ACTIVITY> When you reach the line with "(s.onMonitor f).ready = s.ready := rfl" in the data below, begin printing lines exactly, and stop once the line with "(s.onMonitor f).ring = s.ring := rfl" has been printed.

RECORDS TO PROCESS>
/-! ## onMonitor -/

@[simp] theorem onMonitor_pending (f : Monitor → Monitor) (s : State) : (s.onMonitor f).pending = s.pending := rfl
@[simp] theorem onMonitor_powered (f : Monitor → Monitor) (s : State) : (s.onMonitor f).powered = s.powered := rfl
@[simp] theorem onMonitor_ready (f : Monitor → Monitor) (s : State) : (s.onMonitor f).ready = s.ready := rfl
@[simp] theorem onMonitor_time (f : Monitor → Monitor) (s : State) : (s.onMonitor f).time = s.time := rfl
@[simp] theorem onMonitor_epoch (f : Monitor → Monitor) (s : State) : (s.onMonitor f).epoch = s.epoch := rfl
@[simp] theorem onMonitor_epochValid (f : Monitor → Monitor) (s : State) : (s.onMonitor f).epochValid = s.epochValid := rfl
@[simp] theorem onMonitor_pins (f : Monitor → Monitor) (s : State) : (s.onMonitor f).pins = s.pins := rfl
@[simp] theorem onMonitor_settings (f : Monitor → Monitor) (s : State) : (s.onMonitor f).settings = s.settings := rfl
@[simp] theorem onMonitor_plan (f : Monitor → Monitor) (s : State) : (s.onMonitor f).plan = s.plan := rfl
@[simp] theorem onMonitor_trig (f : Monitor → Monitor) (s : State) : (s.onMonitor f).trig = s.trig := rfl
@[simp] theorem onMonitor_ring (f : Monitor → Monitor) (s : State) : (s.onMonitor f).ring = s.ring := rfl
@[simp] theorem onMonitor_streams (f : Monitor → Monitor) (s : State) : (s.onMonitor f).streams = s.streams := rfl
@[simp] theorem onMonitor_fetches (f : Monitor → Monitor) (s : State) : (s.onMonitor f).fetches = s.fetches := rfl
@[simp] theorem onMonitor_engine (f : Monitor → Monitor) (s : State) : (s.onMonitor f).engine = s.engine := rfl
@[simp] theorem onMonitor_monitor (f : Monitor → Monitor) (s : State) : (s.onMonitor f).monitor = f s.monitor := rfl
@[simp] theorem onMonitor_store (f : Monitor → Monitor) (s : State) : (s.onMonitor f).store = s.store := rfl
@[simp] theorem onMonitor_flash (f : Monitor → Monitor) (s : State) : (s.onMonitor f).flash = s.flash := rfl
@[simp] theorem onMonitor_dir (f : Monitor → Monitor) (s : State) : (s.onMonitor f).dir = s.dir := rfl
@[simp] theorem onMonitor_integ (f : Monitor → Monitor) (s : State) : (s.onMonitor f).integ = s.integ := rfl
@[simp] theorem onMonitor_link (f : Monitor → Monitor) (s : State) : (s.onMonitor f).link = s.link := rfl

/-! ## onStore -/

@[simp] theorem onStore_pending (f : StoreCtl → StoreCtl) (s : State) : (s.onStore f).pending = s.pending := rfl
@[simp] theorem onStore_powered (f : StoreCtl → StoreCtl) (s : State) : (s.onStore f).powered = s.powered := rfl
@[simp] theorem onStore_ready (f : StoreCtl → StoreCtl) (s : State) : (s.onStore f).ready = s.ready := rfl
@[simp] theorem onStore_time (f : StoreCtl → StoreCtl) (s : State) : (s.onStore f).time = s.time := rfl
@[simp] theorem onStore_epoch (f : StoreCtl → StoreCtl) (s : State) : (s.onStore f).epoch = s.epoch := rfl
@[simp] theorem onStore_epochValid (f : StoreCtl → StoreCtl) (s : State) : (s.onStore f).epochValid = s.epochValid := rfl
@[simp] theorem onStore_pins (f : StoreCtl → StoreCtl) (s : State) : (s.onStore f).pins = s.pins := rfl
@[simp] theorem onStore_settings (f : StoreCtl → StoreCtl) (s : State) : (s.onStore f).settings = s.settings := rfl
@[simp] theorem onStore_plan (f : StoreCtl → StoreCtl) (s : State) : (s.onStore f).plan = s.plan := rfl
@[simp] theorem onStore_trig (f : StoreCtl → StoreCtl) (s : State) : (s.onStore f).trig = s.trig := rfl
@[simp] theorem onStore_ring (f : StoreCtl → StoreCtl) (s : State) : (s.onStore f).ring = s.ring := rfl
@[simp] theorem onStore_streams (f : StoreCtl → StoreCtl) (s : State) : (s.onStore f).streams = s.streams := rfl
@[simp] theorem onStore_fetches (f : StoreCtl → StoreCtl) (s : State) : (s.onStore f).fetches = s.fetches := rfl
@[simp] theorem onStore_engine (f : StoreCtl → StoreCtl) (s : State) : (s.onStore f).engine = s.engine := rfl
@[simp] theorem onStore_monitor (f : StoreCtl → StoreCtl) (s : State) : (s.onStore f).monitor = s.monitor := rfl
@[simp] theorem onStore_store (f : StoreCtl → StoreCtl) (s : State) : (s.onStore f).store = f s.store := rfl
@[simp] theorem onStore_flash (f : StoreCtl → StoreCtl) (s : State) : (s.onStore f).flash = s.flash := rfl
@[simp] theorem onStore_dir (f : StoreCtl → StoreCtl) (s : State) : (s.onStore f).dir = s.dir := rfl
@[simp] theorem onStore_integ (f : StoreCtl → StoreCtl) (s : State) : (s.onStore f).integ = s.integ := rfl
@[simp] theorem onStore_link (f : StoreCtl → StoreCtl) (s : State) : (s.onStore f).link = s.link := rfl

WRITTEN ANSWER>
@[simp] theorem onMonitor_ready (f : Monitor → Monitor) (s : State) : (s.onMonitor f).ready = s.ready := rfl
@[simp] theorem onMonitor_time (f : Monitor → Monitor) (s : State) : (s.onMonitor f).time = s.time := rfl
@[simp] theorem onMonitor_epoch (f : Monitor → Monitor) (s : State) : (s.onMonitor f).epoch = s.epoch := rfl
@[simp] theorem onMonitor_epochValid (f : Monitor → Monitor) (s : State) : (s.onMonitor f).epochValid = s.epochValid := rfl
@[simp] theorem onMonitor_pins (f : Monitor → Monitor) (s : State) : (s.onMonitor f).pins = s.pins := rfl
@[simp] theorem onMonitor_settings (f : Monitor → Monitor) (s : State) : (s.onMonitor f).settings = s.settings := rfl
@[simp] theorem onMonitor_plan (f : Monitor → Monitor) (s : State) : (s.onMonitor f).plan = s.plan := rfl
@[simp] theorem onMonitor_trig (f : Monitor → Monitor) (s : State) : (s.onMonitor f).trig = s.trig := rfl
@[simp] theorem onMonitor_ring (f : Monitor → Monitor) (s : State) : (s.onMonitor f).ring = s.ring := rfl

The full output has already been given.